Univariate and Bivariate Analysis¶

Count

In [ ]:
plot_numeric_distribution(df, 'count', 'Tittle_', 'xlablel_', 'title_', box_major=100, box_minor=50)

Distribution is right skewed.

Add a new variable: log(count) and check its distribution.

In [ ]:
df['count_log'] = np.log(df['count'])
In [ ]:
plot_numeric_distribution(df, 'count_log', 'Tittle_', 'xlablel_', 'title_', box_major=2, box_minor=0.5)

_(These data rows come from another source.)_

/-! ### `State.setPv` -/

@[simp] theorem State.setPv_pending (s : State) (p : Nat) (v : Int) : (s.setPv p v).pending = s.pending := rfl
@[simp] theorem State.setPv_freeCtr (s : State) (p : Nat) (v : Int) : (s.setPv p v).freeCtr = s.freeCtr := rfl
@[simp] theorem State.setPv_dev (s : State) (p : Nat) (v : Int) : (s.setPv p v).dev = s.dev := rfl
@[simp] theorem State.setPv_clk (s : State) (p : Nat) (v : Int) : (s.setPv p v).clk = s.clk := rfl
@[simp] theorem State.setPv_pwr (s : State) (p : Nat) (v : Int) : (s.setPv p v).pwr = s.pwr := rfl
@[simp] theorem State.setPv_sram (s : State) (p : Nat) (v : Int) : (s.setPv p v).sram = s.sram := rfl
@[simp] theorem State.setPv_feram (s : State) (p : Nat) (v : Int) : (s.setPv p v).feram = s.feram := rfl
@[simp] theorem State.setPv_params (s : State) (p : Nat) (v : Int) : (s.setPv p v).params = tset s.params p v := rfl
@[simp] theorem State.setPv_bootParams (s : State) (p : Nat) (v : Int) : (s.setPv p v).bootParams = s.bootParams := rfl
@[simp] theorem State.setPv_blocks (s : State) (p : Nat) (v : Int) : (s.setPv p v).blocks = s.blocks := rfl
@[simp] theorem State.setPv_ctxs (s : State) (p : Nat) (v : Int) : (s.setPv p v).ctxs = s.ctxs := rfl
@[simp] theorem State.setPv_img (s : State) (p : Nat) (v : Int) : (s.setPv p v).img = s.img := rfl
@[simp] theorem State.setPv_sched (s : State) (p : Nat) (v : Int) : (s.setPv p v).sched = s.sched := rfl
@[simp] theorem State.setPv_prog (s : State) (p : Nat) (v : Int) : (s.setPv p v).prog = s.prog := rfl
@[simp] theorem State.setPv_flt (s : State) (p : Nat) (v : Int) : (s.setPv p v).flt = s.flt := rfl
@[simp] theorem State.setPv_wdg (s : State) (p : Nat) (v : Int) : (s.setPv p v).wdg = s.wdg := rfl
@[simp] theorem State.setPv_tmr (s : State) (p : Nat) (v : Int) : (s.setPv p v).tmr = s.tmr := rfl
@[simp] theorem State.setPv_hp (s : State) (p : Nat) (v : Int) : (s.setPv p v).hp = s.hp := rfl
@[simp] theorem State.setPv_nvm (s : State) (p : Nat) (v : Int) : (s.setPv p v).nvm = s.nvm := rfl
@[simp] theorem State.setPv_upd (s : State) (p : Nat) (v : Int) : (s.setPv p v).upd = s.upd := rfl
@[simp] theorem State.setPv_sec (s : State) (p : Nat) (v : Int) : (s.setPv p v).sec = s.sec := rfl
@[simp] theorem State.setPv_stby (s : State) (p : Nat) (v : Int) : (s.setPv p v).stby = s.stby := rfl
@[simp] theorem State.setPv_net (s : State) (p : Nat) (v : Int) : (s.setPv p v).net = s.net := rfl
@[simp] theorem State.setPv_eng (s : State) (p : Nat) (v : Int) : (s.setPv p v).eng = s.eng := rfl
@[simp] theorem State.setPv_bays (s : State) (p : Nat) (v : Int) : (s.setPv p v).bays = s.bays := rfl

The distribution is nearly log normal.

Casual

In [ ]:
plot_numeric_distribution(df, 'casual', 'Tittle_', 'xlablel_', 'title_', box_major=100, box_minor=20)

Distribution is right skewed.

Add a new variable: log(casual) and check its distribution.

In [ ]:
df['casual_log'] = np.log(df['casual'])
In [ ]:
plot_numeric_distribution(df, 'casual_log', 'Tittle_', 'xlablel_', 'title_', box_major=2, box_minor=0.5)

Registered

In [ ]:
plot_numeric_distribution(df, 'registered', 'Tittle_', 'xlablel_', 'title_', box_major=100, box_minor=20)

Distribution is right skewed.

Add a new variable: log(registered) and check its distribution.

In [ ]:
df['registered_log'] = np.log(df['registered'])
/usr/local/lib/python3.8/dist-packages/pandas/core/arraylike.py:364: RuntimeWarning: divide by zero encountered in log
  result = getattr(ufunc, method)(*inputs, **kwargs)
In [ ]:
plot_numeric_distribution(df, 'registered_log', 'Tittle_', 'xlablel_', 'title_', box_major=2, box_minor=0.5)

Temperature

In [ ]:
plot_numeric_distribution(df, 'temp', 'Tittle_', 'xlablel_', 'title_', box_major=10, box_minor=2)

The distribution is bimodal.

Feeling Temperature

In [ ]:
plot_numeric_distribution(df, 'atemp', 'Tittle_', 'xlablel_', 'title_', box_major=10, box_minor=2)

The distribution is multi-modal.

Humidity

In [ ]:
plot_numeric_distribution(df, 'humidity', 'Tittle_', 'xlablel_', 'title_', box_major=20, box_minor=5)

The distribution is bimodal.

Windspeed

In [ ]:
plot_numeric_distribution(df, 'windspeed', 'Tittle_', 'xlablel_', 'title_', box_major=10, box_minor=2)
In [ ]:

The distribution is bimodal.

Season

In [ ]:
plt_most10_count_plot(plt.subplot(), df, '', 'season', '', 'title_', 'independant_label_', 'dependant_label_', unit_='', highlight_num=None, highlight_color='#DC3535', orientation_='h', agg_func='Count', agg_var=None).show()

Season wise Count

In [ ]:
plot_kde_distribution(plt.subplot(), df, 'season', 'count', 'Season wise Count', 'count', 'Density').show()
In [ ]:
plot_kde_distribution(plt.subplot(), df, 'season', 'count_log', 'Season wise log(Count)', 'log(count)', 'Density').show()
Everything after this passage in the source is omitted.